農に対する師の思いを胸に 〜株式会社LIBRE. インタビュー part1

Humans of 農業

長崎県の西海市にある株式会社LIBRE.(以下リブレ)は、ミックスレタスを筆頭に、主に葉物野菜を栽培する農業法人です。岩下さんと大浦さんのお二人で経営するリブレ。

元々お二人は、長野に本社があるミスズライフという、カットぶなしめじを全国で販売している会社の西海事業所で働いていました。

立ち上げからちょうど一年になるというリブレですが、現在ではシルバー人材センターなどから人材を派遣し、作物を育てています。

株式会社LIBRE. の岩下さん(右)と大浦さん(左)

なぜ “農業専属” で会社を設立したのか。なぜ独立しようと思ったのか。

「ミスズライフさんに入社した当時から、社長の考えを聞くことが多くありました。その中で農業の大切さをいろいろ話していただいて、それがきっかけで私たちも農業に目覚めてといいますか、興味を持ってですね、やりたいなあと思うようになりました」
と語る岩下さん。

大浦さんは、
「私の実家が農業やっていたんですよ。だから小さい時から農業をやっていたので、本当はもう農業をやりたくなかったんですよ(笑)。小さいころから手伝わされたりとかそういうのがあったんで。
でも、この年になってミスズライフの社長の考えに触れて・・・なんだろ、うん、もうそれが一番ですね。もうカリスマ的な社長だったんで、その影響が一番強いですね」
と語ってくれました。

農家ではなく、農業法人として独立したお二人。

元々、岩下さんはミスズライフでは営業の責任者という立場で、取引先の多くはスーパーだったそうです。実際に会社の営業として取引の経験をしたこともあり、今後事業を拡大していく上でも、法人として立ち上げた方が取引数なども増やしやすいと考え、リブレを設立するに至ったとのことです。

お二人が育てている作物

株式会社LIBRE. のミックスレタス

現在リブレではいろんな種類のレタスをミックスした「ミックスレタス」を、主にスーパーを相手に直接販売しています。

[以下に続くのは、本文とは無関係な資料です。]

/-- A reply that is not stored: the failures found before the sequence is looked at (R380). -/
def State.answerOnly (s : State) (c : Cue) (op status detail : Nat) : State :=
  (s.send (entryOf c op status detail [] false) status detail [] false).refreshQueue

/-- A register word that a cue sets, logged where it changes. -/
def State.cueReg (s : State) (a : Nat) (w : Word) : State :=
  let o := s.word a
  if o = w then s else (s.setWord a w).logCue (tgReg a) o.toNat w.toNat

/-! Object numbers of log targets (R408). The specification gives the object space and leaves its numbers
open: these are the model's. -/
abbrev obProfile : Nat := 1
abbrev obSealFlag : Nat := 2
abbrev obScript : Nat := 3
abbrev obCalSet : Nat := 4
abbrev obSwap : Nat := 5
abbrev obPoints : Nat := 6
abbrev obModel : Nat := 7
abbrev obImage : Nat := 8
abbrev obRecord : Nat := 9
abbrev obDailies : Nat := 10
abbrev obLifecycle : Nat := 11
abbrev obPackage : Nat := 12
abbrev obTamper : Nat := 13
abbrev obViolation : Nat := 14
abbrev obFeedClear : Nat := 15
abbrev obBoot : Nat := 19
abbrev obFirmware (pair : Nat) : Nat := 16 + pair
abbrev obTaps (r : Nat) : Nat := 0x20 + r
abbrev obContext (i : Nat) : Nat := 0x100 + i
abbrev obFused (q : Nat) : Nat := 0x200 + q
abbrev obSlotRoles (k : Nat) : Nat := 0x240 + k
abbrev obKey (target : Nat) : Nat := 0x1000 + target
abbrev obTable (w : Nat) : Nat := 0x100000 + w
abbrev obCoef (k : Nat) : Nat := 0x10000 + k

/-- A refused cue leaves a log entry: status in bits 31:16 and detail in bits 15:0 (R408). -/
def State.logRefused (s : State) (c : Cue) (op status detail : Nat) : State :=
  s.logIt c.cls.toNat (actingRole 0 (s.cueRoles c)) true false op (tgObj 0) 0
    (status * 65536 + detail % 65536)

/-- A refusal: stored, answered and logged. -/
def State.refuseCue (s : State) (c : Cue) (op status detail : Nat) (data : List Byte) : State :=
  (s.answer c op status detail data).logRefused c op status detail

/-- The final result of a deferred cue (R393). -/
def State.finishCue (s : State) (k : DeferKind) (status detail : Nat) (data : List Byte) : State :=
  match s.cue.deferred.find? (fun x => decide (x.1 = k)) with
  | none => s
  | some (_, sess, seq) =>
    let s := s.modCue (fun q => { q with deferred := q.deferred.filter (fun x => decide (x.1 ≠ k)) })
    match s.cue.entries.find? (fun e => decide (e.session = sess ∧ e.seq = seq) && e.pending) with
    | none => s
    | some e =>
      let e' : Entry := { e with status := status, detail := detail, data := data, pending := false }
      let s := s.modCue (fun q => { q with entries := q.entries.map (fun x => if x = e then e' else x) })
      let s := (s.send e' status detail data true).refreshQueue
      if status = csOK then s
      else s.logIt (e.tag / 2 ^ 24) (actingRole 0 (s.rolesOf sess)) true false e.op (tgObj 0) 0
        (status * 65536 + detail % 65536)

/-- The status bits a deferred kind is busy with: a pending request of that kind. -/
def State.busyWith (s : State) (k : DeferKind) : Bool := s.cue.deferred.any (fun x => decide (x.1 = k))

/-! ### Execution (R380) -/

/-- How a cue's own rules end. -/
inductive Ans where
  | ok (data : List Byte)
  /-- A refusal with its status, detail and reply data. -/
  | fail (status detail : Nat) (data : List Byte := [])
  /-- ACCEPTED_PENDING; the kind completes it. -/
  | pend (k : DeferKind)
  deriving DecidableEq, Repr

/-- Offset of the first field a payload length cuts, or the offset past the last field (R386). -/
def badLen (len : Nat) : Nat → List Nat → Option Nat
  | off, [] => if len = off then none else some off
  | off, n :: ns => if off + n ≤ len then badLen len (off + n) ns else some off

/-- Payload check of a cue whose fields have fixed sizes. -/
def fieldsOf (c : Cue) (ns : List Nat) : Option Nat := badLen c.payload.length 0 ns

/-- The first bad offset of a list of checks: the length, then each failed condition with its offset. -/
def firstBad (len : Option Nat) (cs : List (Bool × Nat)) : Option Nat :=
  len.or ((cs.find? (fun x => !x.1)).map (·.2))

/-- The accepted cue that waits in the inbound buffer is this one. -/
def Inbound.holds (x : Inbound) (c : Cue) : Bool :=
  decide (x.entry.session = c.session.toNat ∧ x.entry.seq = c.seq.toNat ∧ x.entry.crc = c.crc.toNat)

/-- An earlier cue of its session still waits before this one, which is not started then (R383). -/
def State.cueWaits (s : State) (c : Cue) : Bool :=
  s.cue.inbox.any (·.holds c)
    && (s.cue.inbox.takeWhile (fun x => !x.holds c)).any (fun x => decide (x.entry.session = c.session.toNat))

/-- A cue leaves the inbound buffer, its session counts it as accepted. -/
def State.takeCue (s : State) (c : Cue) : State :=
  let s := s.modCue (fun q => { q with
    inbox := q.inbox.eraseP (·.holds c)
    entries := q.entries.map (fun e =>
      if e.session = c.session.toNat then { e with later := e.later + 1 } else e) })
  let s := if s.cue.openOn.isSome then s
    else s.modSess c.session.toNat (fun x =>
      if x.seen.any (fun y => decide (y.1 = c.seq.toNat)) then x
      else { x with seen := ((c.seq.toNat, c.crc.toNat) :: x.seen).take 64 })
  s.prune.refreshQueue

/-- Executes a cue of an opcode (R380 from the origin's restrictions on): role, state, payload, reply
queue, then the cue's own rules. Its effect commits in one step; a refusal changes nothing else (R385). A cue whose
session has an earlier one waiting is not started (R383). -/
def State.runCue (s : State) (op : Nat) (c : Cue) (bad : Option Nat) (body : State → State × Ans) :
    State :=
  if s.bitOf SYS.HOLD.ACTIVE 0 then (s.answerOnly c op csBUSY 3).logRefused c op csBUSY 3
  else if s.cueWaits c then s
  else
  let s := s.takeCue c
  let roles := s.cueRoles c
  match opSpec op with
  | none => s.refuseCue c op csOPCODE 0 []
  | some sp =>
    if !s.originAllows c.cls.toNat op then
      (s.answerOnly c op csORIGIN c.cls.toNat).logRefused c op csORIGIN c.cls.toNat
    else if sp.roles ≠ 0 ∧ (if op = 0x0012 ∧ s.bitOf SYS.CAUSE.PL 5 then roS else sp.roles) &&& roles = 0 then
      s.refuseCue c op csROLE roles []
    else match s.stateRefuses op sp with
      | some (st, d) => s.refuseCue c op st d []
      | none =>
        match bad with
        | some off => s.refuseCue c op csPAYLOAD off []
        | none =>
          if 256 ≤ (s.cue.entries.filter (fun e => e.delivered.isNone)).length then
            ((s.sat HOST.QUEUE.BUSY_CNT).answerOnly c op csBUSY 2).logRefused c op csBUSY 2
          else
            let a : Actor := { origin := c.cls.toNat, role := actingRole sp.roles roles, op := op }
            let (s', r) := body (s.modCue (fun q => { q with actor := a }))
            let s' := s'.modCue (fun q => { q with actor := {} })
            match r with
            | .ok data => s'.answer c op csOK 0 data
            | .fail st d data => s'.refuseCue c op st d data
            | .pend k =>
              let e := entryOf c op csPENDING 0 [] true
              let s' := s'.store e
              let s' := (s'.send e csPENDING 0 [] false).refreshQueue
              s'.modCue (fun q => { q with deferred := q.deferred ++ [(k, c.session.toNat, c.seq.toNat)] })

/-- The origin of a deferred cue acts for what completes it (R408). -/
def State.actFor (s : State) (k : DeferKind) : State :=
  match s.cue.deferred.find? (fun x => decide (x.1 = k)) with
  | none => s
  | some (_, sess, seq) =>
    match s.cue.entries.find? (fun e => decide (e.session = sess ∧ e.seq = seq)) with
    | none => s
    | some e =>
      let o := e.tag / 2 ^ 24
      let admits := match opSpec e.op with | some sp => sp.roles | none => 0
      let roles := if o = 5 ∨ o = 7 then 2 else s.rolesOf sess
      s.modCue (fun q => { q with actor := { origin := o, role := actingRole admits roles, op := e.op } })

/-- The director acts (R381). -/
def State.asDirector (s : State) (op : Nat) : State :=
  s.modCue (fun q => { q with actor := { origin := orDIRECTOR, role := actingRole roE 2, op := op } })

/-- The actor is dropped. -/
def State.actNone (s : State) : State := s.modCue (fun q => { q with actor := {} })

/-- A cue joins the numbers its session has used, and its extended sequence moves on. -/
def State.noteSeq (s : State) (c : Cue) : State :=
  s.modSess c.session.toNat (fun x =>
    let q := c.seq.toNat
    let w := extWrap x.wrapIn x.lastIn q
    let x := if x.wrapIn * 65536 + x.lastIn < w * 65536 + q then { x with wrapIn := w, lastIn := q } else x
    if x.seen.any (fun y => decide (y.1 = q)) then x else { x with seen := ((q, c.crc.toNat) :: x.seen).take 64 })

ミックスレタスは、よくスーパーなどでみる大きい玉のレタスではなく、掌より小さいくらいのサイズのレタスを袋に詰めて販売しているそうです。

ワンパック100円というお手頃な価格でみなさんに食べてもらいたい、そんな思いで販売している岩下さんと大浦さん。

会社を始めた当初はサラダほうれん草を栽培していたそうですが、時期的にもうまくいかず、レタスにチャレンジしたそうです。

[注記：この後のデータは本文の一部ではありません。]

/-- SV_FRAME (R318, R319): a frame of 1 to 8 ASDUs, good or with a bad FCS. -/
def execSvFrame (t : Time) (h : NetHdr) (good : Bool) (asdus : List SvAsdu) (s : State) : Host.Outcome State Fault Refusal :=
  s.during t (fun s =>
    let (first, s) := s.netTake h good
    if !first || asdus.isEmpty || decide (8 < asdus.length) then s
    else s.each ((s.bus.ctxs.filter (fun c => c.matches 1 h)).map (·.idx)) (fun s i => s.svAt i h asdus))

/-- SV_SUPERVISION_LOSS (R320): no frame was accepted for LOSS_T; a frame in the SCLK cycle of the expiry comes first. -/
def execSvSupervisionLoss (t : Time) (ctx : BitVec 8) (s : State) : Host.Outcome State Fault Refusal :=
  s.during t (fun s =>
    match s.ctx ctx.toNat with
    | some c =>
      let past := (s.startedAt (.svSup ctx.toNat)).any (fun t0 => decide ((t0 + c.u 20 2 * 100 * us) / sclk < s.cycle))
      if c.kind = 1 ∧ past = true then
        (s.stop (.svSup ctx.toNat)).supvOff ctx.toNat
      else s
    | none => s)

/-! ### GOOSE (R322) -/

/-- The enabled devices of the topology that a context carries (R235). -/
def State.devicesOf (s : State) (i : Nat) : List Nat :=
  (List.range 96).filter (fun (d : Nat) => s.on (ISD.DEV.EN d) && decide (s.rd (ISD.DEV.CTX d) = i))

/-- Positions and supervision of a context's devices after a message (R236, R237): all changes first, then
one evaluation. -/
def State.applyPositions (s : State) (i : Nat) (items : List (BitVec 64 × BitVec 16)) : State :=
  let s := s.each (s.devicesOf i) (fun s d =>
    match items[s.rd (ISD.DEV.MEMBER d)]? with
    | some (v, q) => if q = 0 then (s.putPos d (v.toNat % 4)).supvEnd d else s.supvLose d
    | none => s.supvLose d)
  s.topoEval false

/-- A context's devices lose supervision (R236). -/
def State.devicesLost (s : State) (i : Nat) : State :=
  (s.each (s.devicesOf i) State.supvLose).topoEval false

/-- A message at a subscription it matches (R322). -/
def State.gooseAt (s : State) (i : Nat) (h : NetHdr) (m : GooseMsg) : State :=
  match s.ctx i with
  | none => s
  | some c =>
    if !s.frameAuth c h.auth then s.authDrop i
    else if decide (m.gocbRef ≠ c.name1 ∨ m.datSet ≠ c.name2 ∨ m.confRev.toNat ≠ c.u 14 4) || m.ndsCom
        || (decide (m.stNum.toNat < c.stNum) && decide (m.stNum.toNat ≠ 1)) then
      (s.modCtx i (fun c => { c with discarded := c.discarded + 1, seqErrs := c.seqErrs + 1 })).set
        STR.EVENT.SEQ_ERR
    else if m.test || m.sim then
      -- lost for the time allowed to live of this message, whatever else arrives
      let till := s.now + m.ttl.toNat * ms
      (((s.stop (.gooseSup i)).supvOff i).modCtx i (fun c =>
        { c with testTill := some (Nat.max till (c.testTill.getD 0)) })).devicesLost i
    else
      let new := decide (m.stNum.toNat ≠ c.stNum) || decide (c.accepted = 0)
      let items := if new then m.items else c.items
      let s := s.modCtx i (fun c =>
        { c with accepted := c.accepted + 1, stNum := m.stNum.toNat, ttl := m.ttl.toNat, items := items })
      if c.testTill.any (fun t0 => decide (s.now < t0)) then s.devicesLost i
      else ((s.supvOn i).start (.gooseSup i)).applyPositions i items

/-- GOOSE_MESSAGE (R322). -/
def execGooseMessage (t : Time) (h : NetHdr) (good : Bool) (m : GooseMsg) (s : State) : Host.Outcome State Fault Refusal :=
  s.during t (fun s =>
    let (first, s) := s.netTake h good
    if !first then s
    else s.each ((s.bus.ctxs.filter (fun c => c.matches 3 h)).map (·.idx)) (fun s i => s.gooseAt i h m))

/-- GOOSE_SUPERVISION_LOSS (R322): the time allowed to live of the last accepted message has expired. -/
def execGooseSupervisionLoss (t : Time) (ctx : BitVec 8) (s : State) : Host.Outcome State Fault Refusal :=
  s.during t (fun s =>
    match s.ctx ctx.toNat with
    | some c =>
      if c.kind = 3 ∧ s.due (.gooseSup ctx.toNat) (c.ttl * ms) then
        ((s.stop (.gooseSup ctx.toNat)).supvOff ctx.toNat).devicesLost ctx.toNat
      else s
    | none => s)

/-- A message of a publication is sent, and its next repetition timed (R324). -/
def State.gooseSend (s : State) (i : Nat) : State :=
  let s := (s.netSend.start (.gooseRetx i)).tagFrame i
  match s.ctx i with
  | some c => s.modBus (fun b => { b with gooseTx := ((i, c.stNum, c.sqNum) :: b.gooseTx).take 64 })
  | none => s

/-- GOOSE_RETRANSMIT (R324): the interval has passed; the message repeats and the interval doubles up to
T_MAX. -/
def execGooseRetransmit (t : Time) (ctx : BitVec 8) (s : State) : Host.Outcome State Fault Refusal :=
  s.during t (fun s =>
    match s.ctx ctx.toNat with
    | some c =>
      if c.kind = 4 ∧ s.due (.gooseRetx ctx.toNat) (c.every * ms) then
        let next := min (2 * c.every) (c.u 22 2)
        (s.modCtx ctx.toNat (fun c =>
          { c with sqNum := c.sqNum + 1, every := next, ttl := 2 * next })).gooseSend ctx.toNat
      else s
    | none => s)

end Sys2Proof.Machine
end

苦味も少なく、非常に食べやすいレタスがご自慢のリブレ。
現在では再びサラダほうれん草も栽培を始め、順調に育ってきているとのことです。

株式会社LIBRE. のサラダほうれん草

ミックスレタス、サラダほうれん草ともに共通した特徴として、

「収穫の際、根っこを切って収穫するので、食べるときは袋から出してサッと水洗いするだけで大丈夫です。後はお皿に盛って、お好みのドレッシング等をかけて召し上がって頂けますので、包丁やまな板を使う必要がなく、とても便利です」
とおっしゃっていました。

しかし前職が農業に関連した会社であったとはいえ、どのようにして栽培技術を身につけたのでしょうか?

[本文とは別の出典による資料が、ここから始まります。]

/-- BACKGROUND_PERIOD_MISSED (R33): an activity misses its period: 0 scrub, 1 calibration, 2 archive, 3
dailies, 4 point-table scan of a table that is not empty. Its next period begins. -/
def execBackgroundPeriodMissed (t : Time) (which : Fin 5) (s : State) : Host.Outcome State Fault Refusal :=
  s.during t (fun s =>
    let late := s.bgLate which
    if late.isEmpty && (decide (which ≠ 4) || s.bus.points.isEmpty) then s
    else ((s.startAll late).lateFlag which).detect 0x1B noDetail rcReport)

/-! ### Archive device (R360 to R362) -/

/-- MEM.EMMC_STAT.SPARE and SPARE_LOW follow the spare pool (R361). -/
def State.refreshSpare (s : State) : State :=
  let low := decide (s.mem.spare * 10 < s.mem.pool)
  let was := s.on MEM.STATUS.SPARE_LOW
  let s := (s.wr MEM.EMMC_STAT.SPARE (s.mem.spare / 256)).wrB MEM.STATUS.SPARE_LOW low
  if low && !was then s.detect 0x23 noDetail rcReport else s

/-- EMMC_BLOCK_WRITE (R361): a block is written, `fails` of its read-backs fail: each of up to three brings a
rewrite and a remap; a fourth loses the block. -/
def execEmmcBlockWrite (t : Time) (fails : Fin 5) (s : State) : Host.Outcome State Fault Refusal :=
  s.during t (fun s =>
    let n := min 3 fails.val
    if s.on MEM.STATUS.EMMC_ABSENT then s
    else
      let s := ((s.satAdd MEM.EMMC_CNT.REWRITE n).satAdd MEM.EMMC_CNT.REMAP n).modMem
        (fun m => { m with spare := m.spare - n })
      let s := s.refreshSpare
      if 4 ≤ fails.val then s.detect 0x23 noDetail rcReport else s)

/-- WEAR_MANAGEMENT_PASS (R362): the erase counts of `groups` groups add up to `erases`. -/
def execWearManagementPass (t : Time) (erases groups : BitVec 32) (s : State) : Host.Outcome State Fault Refusal :=
  s.during t (fun s =>
    if s.on MEM.STATUS.EMMC_ABSENT then s
    else
      let s := s.start .bgWear
      let pe := s.rd MEM.EMMC_CFG.PE_RATED * 100 * Nat.max 1 groups.toNat
      let e := 100 * (pe - erases.toNat) / Nat.max 1 pe
      let low := decide (e < s.rd MEM.EMMC_CFG.WEAR_THR)
      let was := s.on MEM.STATUS.WEAR_LOW
      let s := (s.wr MEM.EMMC_STAT.ENDUR e).wrB MEM.STATUS.WEAR_LOW low
      if low && !was then s.detect 0x23 noDetail rcReport else s)

end Sys2Proof.Machine
end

「ミスズライフ自体は、元々はぶなしめじを販売する会社で、ポットでぶなしめじを生産しています。その生産後に出る培地をですね、自社で堆肥に変える取り組みを行っていて、その堆肥に変えたものを、今度畑に還元して、ベビーリーフ栽培を行うという、”循環型農業” というものを推奨していました」

ミスズライフの西海事業所では所長という立場にあったという岩下さん。

「ベビーリーフ栽培の現場で実際に作業するということはしていないんですけど、ある程度の知識はそこで勉強させていただきました。
隣にいる大浦の方は、最初ぶなしめじの包装工程のリーダーから始まって、途中から野菜を手掛けました。ベビーリーフ以外の別の野菜も栽培しようという社長からの指令がおりまして、その時の立ち上げをやりまして。一緒にそういったところを取り組んできたっていうのも(一緒に独立する)きっかけになりました」

栽培方法や生産物へのこだわり

リブレは「土耕栽培」にこだわっています。リブレがある長崎県の西海市の土は、赤土土壌という非常に珍しい土壌なのだそうです。
岩下さんは、「赤土の土壌の何がいいのかっていうのは私たちもまだ勉強中ではあるんですけど」とした上で、赤土は作物を作るのに非常に適していると先輩農家さんたちが言っていると教えてくれました。
栄養分も多く含まれ、健康的な土壌ですくすくと育つ野菜は、他の栽培方法に比べ、食べた時の味も違うのではないか、と岩下さんは話します。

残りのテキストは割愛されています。